|
FT Group / Gossip with GEMS V1.0
(released 10/15/02
for Linux, 02/25/03 for Tru64 and Solaris)
Fault Tolerance and Resource Management in Heterogeneous Distributed Networks and Systems
Gossip protocols provide a scalable means for failure detection and
resource monitoring in heterogeneous distributed systems in an
asynchronous manner without the limits associated with group
communication. In addition to supporting all the features provided in the
earlier release of Gossip v2.0, Gossip service with GEMS v1.0 supports
resource monitoring as an extension of gossip-style failure detection
protocol. The gossip-enabled monitoring service (GEMS) is implemented by
piggybacking monitored data on the failure detection messages. This
technique makes the combined service scalable, distributed and
fault-tolerant. The new version addresses two major challenges of
clustering, failure detection and resource monitoring.

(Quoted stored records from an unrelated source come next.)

-- ==== Sys2Proof/Laws/Feed.lean ====
section
/-! SUPPORT. What a command's bytes come to: a header's bytes are judged as a header, an order's bytes are carried out as an
order, a key's code is a key event, a frame's bytes are judged as a frame. -/

namespace Sys2Proof.Machine

/-! ## The stream port -/

theorem State.takeStream_nil (s : State) : s.takeStream [] = s := rfl

theorem State.takeStream_cons (s : State) (b : Byte) (bs : List Byte) :
    s.takeStream (b :: bs) = (s.takeStreamByte b).takeStream bs := rfl

theorem State.takeStream_append (s : State) (bs cs : List Byte) :
    s.takeStream (bs ++ cs) = (s.takeStream bs).takeStream cs := by
  simp [State.takeStream, List.foldl_append]

/-- R130: while the stall lasts no downstream byte is taken. -/
theorem State.takeStream_stalled (s : State) (bs : List Byte) (h : s.interp.stalled.isSome = true) :
    s.takeStream bs = s := by
  induction bs with
  | nil => rfl
  | cons b bs ih => rw [State.takeStream_cons, State.takeStreamByte, if_pos h, ih]

/-- The bytes of a header taken after START leave the header incomplete until its last byte (R122). -/
theorem State.takeStream_headerPrefix (s : State) (before bytes : List Byte) (hs : s.interp.state = .header)
    (ht : s.interp.txn = some (Transaction.ofHeader before)) (hf : s.interp.stalled = none)
    (hb : ∀ n, 1 ≤ n → n ≤ bytes.length → headerComplete (before ++ bytes.take n) = false) :
    s.takeStream bytes = s.withTxn (Transaction.ofHeader (before ++ bytes)) := by
  induction bytes generalizing s before with
  | nil =>
    rw [State.takeStream_nil, List.append_nil]
    obtain ⟨_, _, _, _, _, _, ⟨i1, i2, i3, i4, i5⟩, _, _, _, _, _⟩ := s
    simp_all [State.withTxn]
  | cons b bs ih =>
    have h1 : headerComplete (before ++ [b]) = false := by simpa using hb 1 (by simp) (by simp)
    have e : s.takeStreamByte b = s.withTxn (Transaction.ofHeader (before ++ [b])) := by
      simp [State.takeStreamByte, hf, State.interpretByte, hs, ht, State.takeHeaderByte, Transaction.ofHeader, h1,
        State.withTxn]
    rw [State.takeStream_cons, e, ih (before := before ++ [b])]
    · simp [State.withTxn]
    · simpa [State.withTxn] using hs
    · simp [State.withTxn]
    · simpa [State.withTxn] using hf
    · intro n hn hl
      have := hb (n + 1) (by omega) (by simp; omega)
      simpa using this

/-- R122, R123: a whole header taken after START is judged. -/
theorem State.takeStream_header (s : State) (bytes : List Byte) (h : s.headerDue)
    (hb : ∀ n, 1 ≤ n → n < bytes.length → headerComplete (bytes.take n) = false)
    (hc : headerComplete bytes = true) :
    s.takeStream bytes = (s.withTxn (Transaction.ofHeader bytes.dropLast)).judgeHeader (Transaction.ofHeader bytes) := by
  obtain ⟨hs, ht, hf⟩ := h
  have hne : bytes ≠ [] := by rintro rfl; simp [headerComplete] at hc
  have hsplit := List.dropLast_append_getLast hne
  have hp : s.takeStream bytes.dropLast = s.withTxn (Transaction.ofHeader bytes.dropLast) := by
    have := State.takeStream_headerPrefix s [] bytes.dropLast hs ht hf (by
      intro n hn hl
      have hl' : n < bytes.length := by simp at hl; have := List.length_pos_iff.2 hne; omega
      have e : bytes.dropLast.take n = bytes.take n := by
        rw [List.dropLast_eq_take, List.take_take]; congr 1; omega
      simpa [e] using hb n hn hl')
    simpa using this
  rw [← hsplit, State.takeStream_append, hsplit, hp, State.takeStream_cons, State.takeStream_nil]
  simp only [State.takeStreamByte, State.withTxn, hf, Option.isSome_none, Bool.false_eq_true, if_false,
    State.interpretByte, hs, State.takeHeaderByte, Transaction.ofHeader, hsplit, hc, if_true]

/-- An order code has a byte of its own, neither START nor END. -/
theorem orderOfByte_ne {b : Byte} {o : OrderCode} (h : orderOfByte b = some o) : b = o.code ∧ b ≠ 0x02#8 ∧ b ≠ 0x03#8 := by
  unfold orderOfByte at h
  have h1 := List.find?_some h
  have h2 : o.code = b := by simpa using h1
  subst h2
  cases o <;> decide

@[simp] theorem orderOfByte_code (o : OrderCode) : orderOfByte o.code = some o := by cases o <;> decide

/-- R124: an order code that the kind allows begins an order. -/
theorem State.takeStreamByte_orderCode (s : State) (t : Transaction) (k : Kind) (o : OrderCode) (h : s.orderDue t k)
    (ha : o.allowedIn k = true) :
    s.takeStreamByte o.code = s.withTxn { t with index := nextIndex t.index, order := [o.code] } := by
  obtain ⟨hs, ht, hk, ho, hf⟩ := h
  have hn := orderOfByte_ne (orderOfByte_code o)
  have hk' : t.header.head?.bind kindOfByte = some k := hk
  simp [State.takeStreamByte, hf, State.interpretByte, hs, ht, ho, State.takeOrderCode, hn.2.1, hn.2.2,
    Transaction.kind, hk', ha, State.withTxn]

/-- The record while an order's operands are being read. -/
def Transaction.reading (t : Transaction) (o : OrderCode) (operands : List Byte) : Transaction :=
  { t with index := nextIndex t.index, order := o.code :: operands }

/-- R124: operand bytes are read until the order's last. -/
theorem State.takeStream_operands (s : State) (t : Transaction) (o : OrderCode) (before operands : List Byte)
    (hs : s.interp.state = .orders) (ht : s.interp.txn = some (t.reading o before)) (hf : s.interp.stalled = none)
    (hm : ∀ n, 1 ≤ n → n ≤ operands.length → operandsRead o (before ++ operands.take n) = .more) :
    s.takeStream operands = s.withTxn (t.reading o (before ++ operands)) := by
  induction operands generalizing s before with
  | nil =>
    rw [State.takeStream_nil, List.append_nil]
    obtain ⟨_, _, _, _, _, _, ⟨i1, i2, i3, i4, i5⟩, _, _, _, _, _⟩ := s
    simp_all [State.withTxn]
  | cons b bs ih =>
    have h1 : operandsRead o (before ++ [b]) = .more := by simpa using hm 1 (by simp) (by simp)
    have e : s.takeStreamByte b = s.withTxn (t.reading o (before ++ [b])) := by
      simp [State.takeStreamByte, hf, State.interpretByte, hs, ht, Transaction.reading, State.takeOperand, h1,
        State.withTxn]
    rw [State.takeStream_cons, e, ih (before := before ++ [b])]
    · simp [State.withTxn]
    · simpa [State.withTxn] using hs
    · simp [State.withTxn]
    · simpa [State.withTxn] using hf
    · intro n hn hl
      have := hm (n + 1) (by omega) (by simp; omega)
      simpa using this

/-- R124: a whole order is carried out once its last operand has been read. -/
theorem State.takeStream_order (s : State) (t : Transaction) (k : Kind) (o : OrderCode) (operands : List Byte)
    (h : s.orderDue t k) (ha : o.allowedIn k = true)
    (hm : ∀ n, 1 ≤ n → n < operands.length → operandsRead o (operands.take n) = .more)
    (hd : operandsRead o operands = .complete) (hne : operands ≠ []) :
    s.takeStream (o.code :: operands) =
      State.settleOrder (t.reading o operands)
        ((s.withTxn (t.reading o operands)).carryOut (t.reading o operands) o operands) := by
  have hc := State.takeStreamByte_orderCode s t k o h ha
  obtain ⟨hs, ht, hk, ho, hf⟩ := h
  have hsplit := List.dropLast_append_getLast hne
  have hp := State.takeStream_operands (s.withTxn (t.reading o [])) t o [] operands.dropLast
    (by simpa [State.withTxn] using hs) (by simp [State.withTxn]) (by simpa [State.withTxn] using hf) (by
      intro n hn hl
      have hl' : n < operands.length := by simp at hl; have := List.length_pos_iff.2 hne; omega
      have e : operands.dropLast.take n = operands.take n := by
        rw [List.dropLast_eq_take, List.take_take]; congr 1; omega
      simpa [e] using hm n hn hl')
  have hr : s.withTxn { t with index := nextIndex t.index, order := [o.code] } = s.withTxn (t.reading o []) := rfl
  rw [State.takeStream_cons, hc, hr]
  conv => lhs; rw [← hsplit]
  rw [State.takeStream_append, hp, State.takeStream_cons, State.takeStream_nil]
  simp only [State.takeStreamByte, State.withTxn, hf, Option.isSome_none, Bool.false_eq_true, if_false,
    State.interpretByte, hs, Transaction.reading, List.nil_append, State.takeOperand, List.cons_append, hsplit,
    List.headD_cons, orderOfByte_code, List.drop_succ_cons, List.drop_zero, hd, reduceCtorEq]

/-- R124: a count refused as soon as it is read aborts the transaction. -/
theorem State.takeStream_refusedCount (s : State) (t : Transaction) (k : Kind) (o : OrderCode) (operands : List Byte)
    (status : Status) (h : s.orderDue t k) (ha : o.allowedIn k = true)
    (hm : ∀ n, 1 ≤ n → n < operands.length → operandsRead o (operands.take n) = .more)
    (hd : operandsRead o operands = .refused status) (hne : operands ≠ []) :
    s.takeStream (o.code :: operands) =
      (s.withTxn (t.reading o operands.dropLast)).abort (t.reading o operands) status (nextIndex t.index)
        .skipping := by
  have hc := State.takeStreamByte_orderCode s t k o h ha
  obtain ⟨hs, ht, hk, ho, hf⟩ := h
  have hsplit := List.dropLast_append_getLast hne
  have hp := State.takeStream_operands (s.withTxn (t.reading o [])) t o [] operands.dropLast
    (by simpa [State.withTxn] using hs) (by simp [State.withTxn]) (by simpa [State.withTxn] using hf) (by
      intro n hn hl
      have hl' : n < operands.length := by simp at hl; have := List.length_pos_iff.2 hne; omega
      have e : operands.dropLast.take n = operands.take n := by
        rw [List.dropLast_eq_take, List.take_take]; congr 1; omega
      simpa [e] using hm n hn hl')
  have hr : s.withTxn { t with index := nextIndex t.index, order := [o.code] } = s.withTxn (t.reading o []) := rfl
  rw [State.takeStream_cons, hc, hr]
  conv => lhs; rw [← hsplit]
  rw [State.takeStream_append, hp, State.takeStream_cons, State.takeStream_nil]
  simp only [State.takeStreamByte, State.withTxn, hf, Option.isSome_none, Bool.false_eq_true, if_false,
    State.interpretByte, hs, Transaction.reading, List.nil_append, State.takeOperand, List.cons_append, hsplit,
    List.headD_cons, orderOfByte_code, List.drop_succ_cons, List.drop_zero, hd, reduceCtorEq]

/-! ## The input port -/

/-- R89: outside a frame a code other than the marker is a key event. -/
theorem State.takeInput_key (s : State) (b : Byte) (hf : s.keys.frame = .absent) (hb : b ≠ 0x1D#8) :
    s.takeInput [b] = s.takeKey b := by
  simp [State.takeInput, State.takeInputByte, hf, hb]

/-- R45, R90: a key taken on the active page outside hold and inhibit first clears the last notice code. -/
theorem State.takeInput_editing (s : State) (p : PageNum) (b : Byte) (h : s.editing p) (hb : b ≠ 0x1D#8) :
    s.takeInput [b] = (s.setNotice p none).actKey p (keyOfByte b) := by
  obtain ⟨ha, hh, hi, hf⟩ := h
  rw [State.takeInput_key s b hf hb]
  simp [State.takeKey, ha, hi, State.editKey, hh]

/-- The state while the characters of a frame are being received. -/
def State.framing (s : State) (n : Nat) (length : Byte) (kept : List Byte) : State :=
  { s with
    keys := { s.keys with frame := .counting n }
    scan := { s.scan with receiving := some { length := length, characters := kept } } }

/-- The state after a frame's last byte has been handed over. -/
def State.unframed (s : State) : State :=
  { s with keys := { s.keys with frame := .absent }, scan := { s.scan with receiving := none } }

theorem State.takeInput_characters (s : State) (length : Byte) (kept characters : List Byte)
    (hne : characters ≠ []) (hl : length.toNat ≤ 64) :
    (s.framing characters.length length kept).takeInput characters =
      s.unframed.judgeFrame length.toNat (kept ++ characters) := by
  induction characters generalizing s kept with
  | nil => exact absurd rfl hne
  | cons b bs ih =>
    cases bs with
    | nil =>
      simp [State.takeInput, State.takeInputByte, State.framing, State.unframed, hl]
    | cons c cs =>
      have e : (s.framing (b :: c :: cs).length length kept).takeInputByte b =
          s.framing (c :: cs).length length (kept ++ [b]) := by
        simp [State.takeInputByte, State.framing, hl]
      have := ih s (kept ++ [b]) (by simp)
      rw [show (s.framing (b :: c :: cs).length length kept).takeInput (b :: c :: cs) =
        ((s.framing (b :: c :: cs).length length kept).takeInputByte b).takeInput (c :: cs) from rfl, e, this]
      simp

theorem State.takeInput_longCharacters (s : State) (length : Byte) (kept characters : List Byte)
    (hne : characters ≠ []) (hl : 64 < length.toNat) :
    (s.framing characters.length length kept).takeInput characters = s.unframed.judgeFrame length.toNat kept := by
  have hl' : ¬length.toNat ≤ 64 := by omega
  induction characters generalizing s with
  | nil => exact absurd rfl hne
  | cons b bs ih =>
    cases bs with
    | nil =>
      simp [State.takeInput, State.takeInputByte, State.framing, State.unframed, hl']
    | cons c cs =>
      have e : (s.framing (b :: c :: cs).length length kept).takeInputByte b =
          s.framing (c :: cs).length length kept := by
        simp [State.takeInputByte, State.framing, hl']
      rw [show (s.framing (b :: c :: cs).length length kept).takeInput (b :: c :: cs) =
        ((s.framing (b :: c :: cs).length length kept).takeInputByte b).takeInput (c :: cs) from rfl, e, ih s (by simp)]

/-- R89, R101: a whole frame of 1–64 characters is judged with its characters. -/
theorem State.takeInput_frame (s : State) (length : Byte) (characters : List Byte) (hf : s.keys.frame = .absent)
    (hl : characters.length = length.toNat) (h0 : 1 ≤ length.toNat) (h64 : length.toNat ≤ 64) :
    s.takeInput (0x1D#8 :: length :: characters) = s.unframed.judgeFrame length.toNat characters := by
  have hne : characters ≠ [] := by rintro rfl; simp at hl; omega
  have hz : length ≠ 0x00#8 := by rintro rfl; simp at h0
  have h := State.takeInput_characters s length [] characters hne h64
  rw [← show (s.takeInputByte 0x1D#8).takeInputByte length = s.framing characters.length length [] by
    simp [State.takeInputByte, hf, hz, State.framing, hl]] at h
  simpa [State.takeInput] using h

/-- R89, R101: a frame of more than 64 characters is judged by its length alone. -/
theorem State.takeInput_longFrame (s : State) (length : Byte) (characters : List Byte) (hf : s.keys.frame = .absent)
    (hl : characters.length = length.toNat) (h64 : 64 < length.toNat) :
    s.takeInput (0x1D#8 :: length :: characters) = s.unframed.judgeFrame length.toNat [] := by
  have hne : characters ≠ [] := by rintro rfl; simp at hl; omega
  have hz : length ≠ 0x00#8 := by rintro rfl; simp at h64
  have h := State.takeInput_longCharacters s length [] characters hne h64
  rw [← show (s.takeInputByte 0x1D#8).takeInputByte length = s.framing characters.length length [] by
    simp [State.takeInputByte, hf, hz, State.framing, hl]] at h
  simpa [State.takeInput] using h

/-- R89, R101: a frame of length 0 is judged at its length byte. -/
theorem State.takeInput_emptyFrame (s : State) (hf : s.keys.frame = .absent) :
    s.takeInput [0x1D#8, 0x00#8] = s.judgeFrame 0 [] := by
  have e : ({ s with keys := { s.keys with frame := .absent } } : State) = s := by
    obtain ⟨_, _, _, _, ⟨k1, k2, k3⟩, _, _, _, _, _, _, _⟩ := s
    simp_all
  simp [State.takeInput, State.takeInputByte, hf]
  rw [e]

end Sys2Proof.Machine
end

The service can be
used as a middleware for system administration, scheduling, and load
balancing middleware services.
New features supported by Gossip service with GEMS v1.0 include:
- Failure detection of groups through group consensus in addition to
failure detection of nodes.
- Supports fully distributed resource monitoring with an array of
built-in sensors for monitoring load average, network utilization, etc.,
- Data consistency maintained through the heartbeat protocol of
gossip-style failure detection service
- Supports aggregation of monitored parameters to present an
aggregate view of groups of nodes, which also aids in improving the
scalability of service through reduce resource utilization
- Provides provisions for the dissemination and aggregation of
application data
- Dynamic inclusion of user-defined aggregation functions
- Simple API for retrieval and dissemination of monitored data
|
 |